Kekuatan Sang Penguasa!
“Mundur!” Wajah prajurit bertubuh kekar itu berubah drastis.
Sepuluh orang lebih di sisinya juga telah berubah. Mereka buru-buru berpencar ke segala arah, sementara pemimpin mereka mengeluarkan geraman rendah. Tubuhnya sendiri juga diselimuti aura biru langit; pria ini adalah seorang ahli dari klan Barbary, terampil dalam menggunakan air.
“Garvey…” Linley memperhatikan dengan tercengang.
Garvey membuka mulutnya, dan seketika itu juga, ilusi raksasa Naga Azure yang panjangnya lebih dari sepuluh ribu meter muncul. Raungan Naga yang dahsyat terdengar, langsung menyelimuti lebih dari sepuluh orang yang ingin melarikan diri. Tubuh mereka kaku, dan mereka menjadi lumpuh.

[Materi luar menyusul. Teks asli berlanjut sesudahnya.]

/-! ### `Group.wp` changes `p` alone -/
@[simp] theorem Group.wp_uid (g : Group) (l r : Nat) (x : Pred) : (g.wp l r x).uid = g.uid := by
  unfold Group.wp; split <;> rfl
@[simp] theorem Group.wp_part (g : Group) (l r : Nat) (x : Pred) : (g.wp l r x).part = g.part := by
  unfold Group.wp; split <;> rfl
@[simp] theorem Group.wp_serial (g : Group) (l r : Nat) (x : Pred) : (g.wp l r x).serial = g.serial := by
  unfold Group.wp; split <;> rfl
@[simp] theorem Group.wp_wkg (g : Group) (l r : Nat) (x : Pred) : (g.wp l r x).wkg = g.wkg := by
  unfold Group.wp; split <;> rfl
@[simp] theorem Group.wp_gid (g : Group) (l r : Nat) (x : Pred) : (g.wp l r x).gid = g.gid := by
  unfold Group.wp; split <;> rfl
@[simp] theorem Group.wp_core (g : Group) (l r : Nat) (x : Pred) : (g.wp l r x).core = g.core := by
  unfold Group.wp; split <;> rfl
@[simp] theorem Group.wp_slot (g : Group) (l r : Nat) (x : Pred) : (g.wp l r x).slot = g.slot := by
  unfold Group.wp; split <;> rfl
@[simp] theorem Group.wp_landing (g : Group) (l r : Nat) (x : Pred) : (g.wp l r x).landing = g.landing := by
  unfold Group.wp; split <;> rfl
@[simp] theorem Group.wp_nregs (g : Group) (l r : Nat) (x : Pred) : (g.wp l r x).nregs = g.nregs := by
  unfold Group.wp; split <;> rfl
@[simp] theorem Group.wp_base (g : Group) (l r : Nat) (x : Pred) : (g.wp l r x).base = g.base := by
  unfold Group.wp; split <;> rfl
@[simp] theorem Group.wp_stamp (g : Group) (l r : Nat) (x : Pred) : (g.wp l r x).stamp = g.stamp := by
  unfold Group.wp; split <;> rfl
@[simp] theorem Group.wp_v (g : Group) (l r : Nat) (x : Pred) : (g.wp l r x).v = g.v := by
  unfold Group.wp; split <;> rfl
@[simp] theorem Group.wp_pdg (g : Group) (l r : Nat) (x : Pred) : (g.wp l r x).pdg = g.pdg := by
  unfold Group.wp; split <;> rfl
@[simp] theorem Group.wp_flaws (g : Group) (l r : Nat) (x : Pred) : (g.wp l r x).flaws = g.flaws := by
  unfold Group.wp; split <;> rfl
@[simp] theorem Group.wp_dataSeqs (g : Group) (l r : Nat) (x : Pred) : (g.wp l r x).dataSeqs = g.dataSeqs := by
  unfold Group.wp; split <;> rfl
@[simp] theorem Group.wp_rstack (g : Group) (l r : Nat) (x : Pred) : (g.wp l r x).rstack = g.rstack := by
  unfold Group.wp; split <;> rfl
@[simp] theorem Group.wp_rdepth (g : Group) (l r : Nat) (x : Pred) : (g.wp l r x).rdepth = g.rdepth := by
  unfold Group.wp; split <;> rfl
@[simp] theorem Group.wp_s (g : Group) (l r : Nat) (x : Pred) : (g.wp l r x).s = g.s := by
  unfold Group.wp; split <;> rfl
@[simp] theorem Group.wp_nodes (g : Group) (l r : Nat) (x : Pred) : (g.wp l r x).nodes = g.nodes := by
  unfold Group.wp; split <;> rfl
@[simp] theorem Group.wp_ld (g : Group) (l r : Nat) (x : Pred) : (g.wp l r x).ld = g.ld := by
  unfold Group.wp; split <;> rfl
@[simp] theorem Group.wp_st (g : Group) (l r : Nat) (x : Pred) : (g.wp l r x).st = g.st := by
  unfold Group.wp; split <;> rfl
@[simp] theorem Group.wp_cp (g : Group) (l r : Nat) (x : Pred) : (g.wp l r x).cp = g.cp := by
  unfold Group.wp; split <;> rfl
@[simp] theorem Group.wp_tl (g : Group) (l r : Nat) (x : Pred) : (g.wp l r x).tl = g.tl := by
  unfold Group.wp; split <;> rfl
@[simp] theorem Group.wp_fmode (g : Group) (l r : Nat) (x : Pred) : (g.wp l r x).fmode = g.fmode := by
  unfold Group.wp; split <;> rfl
@[simp] theorem Group.wp_fstat (g : Group) (l r : Nat) (x : Pred) : (g.wp l r x).fstat = g.fstat := by
  unfold Group.wp; split <;> rfl
@[simp] theorem Group.wp_gang (g : Group) (l r : Nat) (x : Pred) : (g.wp l r x).gang = g.gang := by
  unfold Group.wp; split <;> rfl
@[simp] theorem Group.wp_ldaerr (g : Group) (l r : Nat) (x : Pred) : (g.wp l r x).ldaerr = g.ldaerr := by
  unfold Group.wp; split <;> rfl
@[simp] theorem Group.wp_savelo (g : Group) (l r : Nat) (x : Pred) : (g.wp l r x).savelo = g.savelo := by
  unfold Group.wp; split <;> rfl
@[simp] theorem Group.wp_savehi (g : Group) (l r : Nat) (x : Pred) : (g.wp l r x).savehi = g.savehi := by
  unfold Group.wp; split <;> rfl
@[simp] theorem Group.wp_cycleh (g : Group) (l r : Nat) (x : Pred) : (g.wp l r x).cycleh = g.cycleh := by
  unfold Group.wp; split <;> rfl
@[simp] theorem Group.wp_preempt (g : Group) (l r : Nat) (x : Pred) : (g.wp l r x).preempt = g.preempt := by
  unfold Group.wp; split <;> rfl
@[simp] theorem Group.wp_sfrq (g : Group) (l r : Nat) (x : Pred) : (g.wp l r x).sfrq = g.sfrq := by
  unfold Group.wp; split <;> rfl
@[simp] theorem Group.wp_pend (g : Group) (l r : Nat) (x : Pred) : (g.wp l r x).pend = g.pend := by
  unfold Group.wp; split <;> rfl
@[simp] theorem Group.wp_lost (g : Group) (l r : Nat) (x : Pred) : (g.wp l r x).lost = g.lost := by
  unfold Group.wp; split <;> rfl
@[simp] theorem Group.wp_grant (g : Group) (l r : Nat) (x : Pred) : (g.wp l r x).grant = g.grant := by
  unfold Group.wp; split <;> rfl
@[simp] theorem Group.wp_rings (g : Group) (l r : Nat) (x : Pred) : (g.wp l r x).rings = g.rings := by
  unfold Group.wp; split <;> rfl
@[simp] theorem Group.wp_horizons (g : Group) (l r : Nat) (x : Pred) : (g.wp l r x).horizons = g.horizons := by
  unfold Group.wp; split <;> rfl
@[simp] theorem Group.wp_loads (g : Group) (l r : Nat) (x : Pred) : (g.wp l r x).loads = g.loads := by
  unfold Group.wp; split <;> rfl
@[simp] theorem Group.wp_pendingTree (g : Group) (l r : Nat) (x : Pred) : (g.wp l r x).pendingTree = g.pendingTree := by
  unfold Group.wp; split <;> rfl
@[simp] theorem Group.wp_loadsplit (g : Group) (l r : Nat) (x : Pred) : (g.wp l r x).loadsplit = g.loadsplit := by
  unfold Group.wp; split <;> rfl
@[simp] theorem Group.wp_yield (g : Group) (l r : Nat) (x : Pred) : (g.wp l r x).yield = g.yield := by
  unfold Group.wp; split <;> rfl
@[simp] theorem Group.wp_restoring (g : Group) (l r : Nat) (x : Pred) : (g.wp l r x).restoring = g.restoring := by
  unfold Group.wp; split <;> rfl

/-! ### `Partition.setQueue` changes `queues` alone -/
@[simp] theorem Partition.setQueue_part (p : Partition) (x : Queue) : (p.setQueue x).part = p.part := rfl
@[simp] theorem Partition.setQueue_root (p : Partition) (x : Queue) : (p.setQueue x).root = p.root := rfl
@[simp] theorem Partition.setQueue_clumask (p : Partition) (x : Queue) : (p.setQueue x).clumask = p.clumask := rfl
@[simp] theorem Partition.setQueue_savebase (p : Partition) (x : Queue) : (p.setQueue x).savebase = p.savebase := rfl
@[simp] theorem Partition.setQueue_logbase (p : Partition) (x : Queue) : (p.setQueue x).logbase = p.logbase := rfl
@[simp] theorem Partition.setQueue_logsize (p : Partition) (x : Queue) : (p.setQueue x).logsize = p.logsize := rfl
@[simp] theorem Partition.setQueue_pkey (p : Partition) (x : Queue) : (p.setQueue x).pkey = p.pkey := rfl
@[simp] theorem Partition.setQueue_modes (p : Partition) (x : Queue) : (p.setQueue x).modes = p.modes := rfl
@[simp] theorem Partition.setQueue_nextSerial (p : Partition) (x : Queue) : (p.setQueue x).nextSerial = p.nextSerial := rfl
@[simp] theorem Partition.setQueue_assigned (p : Partition) (x : Queue) : (p.setQueue x).assigned = p.assigned := rfl
@[simp] theorem Partition.setQueue_nextTicket (p : Partition) (x : Queue) : (p.setQueue x).nextTicket = p.nextTicket := rfl
@[simp] theorem Partition.setQueue_requests (p : Partition) (x : Queue) : (p.setQueue x).requests = p.requests := rfl
@[simp] theorem Partition.setQueue_taskqs (p : Partition) (x : Queue) : (p.setQueue x).taskqs = p.taskqs := rfl
@[simp] theorem Partition.setQueue_seals (p : Partition) (x : Queue) : (p.setQueue x).seals = p.seals := rfl
@[simp] theorem Partition.setQueue_budgets (p : Partition) (x : Queue) : (p.setQueue x).budgets = p.budgets := rfl
@[simp] theorem Partition.setQueue_borrow (p : Partition) (x : Queue) : (p.setQueue x).borrow = p.borrow := rfl
@[simp] theorem Partition.setQueue_digestH (p : Partition) (x : Queue) : (p.setQueue x).digestH = p.digestH := rfl
@[simp] theorem Partition.setQueue_digestN (p : Partition) (x : Queue) : (p.setQueue x).digestN = p.digestN := rfl
@[simp] theorem Partition.setQueue_objs (p : Partition) (x : Queue) : (p.setQueue x).objs = p.objs := rfl
@[simp] theorem Partition.setQueue_homeWaits (p : Partition) (x : Queue) : (p.setQueue x).homeWaits = p.homeWaits := rfl
@[simp] theorem Partition.setQueue_engqs (p : Partition) (x : Queue) : (p.setQueue x).engqs = p.engqs := rfl
@[simp] theorem Partition.setQueue_colls (p : Partition) (x : Queue) : (p.setQueue x).colls = p.colls := rfl

/-! ### `Partition.setTaskq` changes `taskqs` alone -/
@[simp] theorem Partition.setTaskq_part (p : Partition) (x : TaskQ) : (p.setTaskq x).part = p.part := rfl
@[simp] theorem Partition.setTaskq_root (p : Partition) (x : TaskQ) : (p.setTaskq x).root = p.root := rfl
@[simp] theorem Partition.setTaskq_clumask (p : Partition) (x : TaskQ) : (p.setTaskq x).clumask = p.clumask := rfl
@[simp] theorem Partition.setTaskq_savebase (p : Partition) (x : TaskQ) : (p.setTaskq x).savebase = p.savebase := rfl
@[simp] theorem Partition.setTaskq_logbase (p : Partition) (x : TaskQ) : (p.setTaskq x).logbase = p.logbase := rfl
@[simp] theorem Partition.setTaskq_logsize (p : Partition) (x : TaskQ) : (p.setTaskq x).logsize = p.logsize := rfl
@[simp] theorem Partition.setTaskq_pkey (p : Partition) (x : TaskQ) : (p.setTaskq x).pkey = p.pkey := rfl
@[simp] theorem Partition.setTaskq_modes (p : Partition) (x : TaskQ) : (p.setTaskq x).modes = p.modes := rfl
@[simp] theorem Partition.setTaskq_nextSerial (p : Partition) (x : TaskQ) : (p.setTaskq x).nextSerial = p.nextSerial := rfl
@[simp] theorem Partition.setTaskq_assigned (p : Partition) (x : TaskQ) : (p.setTaskq x).assigned = p.assigned := rfl
@[simp] theorem Partition.setTaskq_nextTicket (p : Partition) (x : TaskQ) : (p.setTaskq x).nextTicket = p.nextTicket := rfl
@[simp] theorem Partition.setTaskq_requests (p : Partition) (x : TaskQ) : (p.setTaskq x).requests = p.requests := rfl
@[simp] theorem Partition.setTaskq_queues (p : Partition) (x : TaskQ) : (p.setTaskq x).queues = p.queues := rfl
@[simp] theorem Partition.setTaskq_seals (p : Partition) (x : TaskQ) : (p.setTaskq x).seals = p.seals := rfl
@[simp] theorem Partition.setTaskq_budgets (p : Partition) (x : TaskQ) : (p.setTaskq x).budgets = p.budgets := rfl
@[simp] theorem Partition.setTaskq_borrow (p : Partition) (x : TaskQ) : (p.setTaskq x).borrow = p.borrow := rfl
@[simp] theorem Partition.setTaskq_digestH (p : Partition) (x : TaskQ) : (p.setTaskq x).digestH = p.digestH := rfl
@[simp] theorem Partition.setTaskq_digestN (p : Partition) (x : TaskQ) : (p.setTaskq x).digestN = p.digestN := rfl
@[simp] theorem Partition.setTaskq_objs (p : Partition) (x : TaskQ) : (p.setTaskq x).objs = p.objs := rfl
@[simp] theorem Partition.setTaskq_homeWaits (p : Partition) (x : TaskQ) : (p.setTaskq x).homeWaits = p.homeWaits := rfl
@[simp] theorem Partition.setTaskq_engqs (p : Partition) (x : TaskQ) : (p.setTaskq x).engqs = p.engqs := rfl
@[simp] theorem Partition.setTaskq_colls (p : Partition) (x : TaskQ) : (p.setTaskq x).colls = p.colls := rfl

/-! ### `Partition.setEngq` changes `engqs` alone -/
@[simp] theorem Partition.setEngq_part (p : Partition) (x : EngQ) : (p.setEngq x).part = p.part := rfl
@[simp] theorem Partition.setEngq_root (p : Partition) (x : EngQ) : (p.setEngq x).root = p.root := rfl
@[simp] theorem Partition.setEngq_clumask (p : Partition) (x : EngQ) : (p.setEngq x).clumask = p.clumask := rfl
@[simp] theorem Partition.setEngq_savebase (p : Partition) (x : EngQ) : (p.setEngq x).savebase = p.savebase := rfl
@[simp] theorem Partition.setEngq_logbase (p : Partition) (x : EngQ) : (p.setEngq x).logbase = p.logbase := rfl
@[simp] theorem Partition.setEngq_logsize (p : Partition) (x : EngQ) : (p.setEngq x).logsize = p.logsize := rfl
@[simp] theorem Partition.setEngq_pkey (p : Partition) (x : EngQ) : (p.setEngq x).pkey = p.pkey := rfl
@[simp] theorem Partition.setEngq_modes (p : Partition) (x : EngQ) : (p.setEngq x).modes = p.modes := rfl
@[simp] theorem Partition.setEngq_nextSerial (p : Partition) (x : EngQ) : (p.setEngq x).nextSerial = p.nextSerial := rfl
@[simp] theorem Partition.setEngq_assigned (p : Partition) (x : EngQ) : (p.setEngq x).assigned = p.assigned := rfl
@[simp] theorem Partition.setEngq_nextTicket (p : Partition) (x : EngQ) : (p.setEngq x).nextTicket = p.nextTicket := rfl
@[simp] theorem Partition.setEngq_requests (p : Partition) (x : EngQ) : (p.setEngq x).requests = p.requests := rfl
@[simp] theorem Partition.setEngq_queues (p : Partition) (x : EngQ) : (p.setEngq x).queues = p.queues := rfl
@[simp] theorem Partition.setEngq_taskqs (p : Partition) (x : EngQ) : (p.setEngq x).taskqs = p.taskqs := rfl
@[simp] theorem Partition.setEngq_seals (p : Partition) (x : EngQ) : (p.setEngq x).seals = p.seals := rfl
@[simp] theorem Partition.setEngq_budgets (p : Partition) (x : EngQ) : (p.setEngq x).budgets = p.budgets := rfl
@[simp] theorem Partition.setEngq_borrow (p : Partition) (x : EngQ) : (p.setEngq x).borrow = p.borrow := rfl
@[simp] theorem Partition.setEngq_digestH (p : Partition) (x : EngQ) : (p.setEngq x).digestH = p.digestH := rfl
@[simp] theorem Partition.setEngq_digestN (p : Partition) (x : EngQ) : (p.setEngq x).digestN = p.digestN := rfl
@[simp] theorem Partition.setEngq_objs (p : Partition) (x : EngQ) : (p.setEngq x).objs = p.objs := rfl
@[simp] theorem Partition.setEngq_homeWaits (p : Partition) (x : EngQ) : (p.setEngq x).homeWaits = p.homeWaits := rfl
@[simp] theorem Partition.setEngq_colls (p : Partition) (x : EngQ) : (p.setEngq x).colls = p.colls := rfl

end Sys2Proof.Machine
end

Kemampuan ilahi bawaan – Raungan Naga!
“Desir!”
Tetua Garvey segera bergegas mendekat, menyerang orang-orang yang terkena dampak Raungan Naga secara beruntun. “Bang!” “Bang!” Garvey hanya sempat membunuh dua orang, sebelum pria yang juga menggunakan Kekuatan Penguasa ikut campur dan menghalanginya.
Kedua ahli itu mulai bertarung dengan sengit, saling bertukar pukulan. Paha Garvey robek, dan darah berceceran di mana-mana. Dari segi kekuatan, Tetua Garvey masih jauh lebih lemah daripada pria berotot dari klan Barbary ini.
“Patriark, cepat, selamatkan dia!” Linley mengeluarkan geraman rendah, dan dia pun menyerbu maju. Pada saat yang bersamaan…
“LEDAKAN!”
Cahaya kuning kebumian memancar keluar dari tubuh Linley. Itu adalah setetes Kekuatan Penguasa tipe bumi.
Namun tepat pada saat ini…
“Desis!” “Desis!” “Desis!” “Desis!”
Enam sosok lagi melesat keluar dari pasukan delapan klan besar, tubuh mereka juga memancarkan aura Kekuatan Penguasa yang menakutkan dan dahsyat. Jelas, mereka datang untuk bersama-sama menyerang dan membunuh Linley. Linley sendirian; bagaimana mungkin dia bisa mengatasi keenam musuh ini?
Wajah Gislason berubah drastis. Dia berteriak keras, “Cepat, mundur!” Pada saat yang sama, aura biru langit menyembur keluar dari tubuhnya, dan dia pun berubah menjadi seberkas cahaya biru langit yang melesat menembus langit.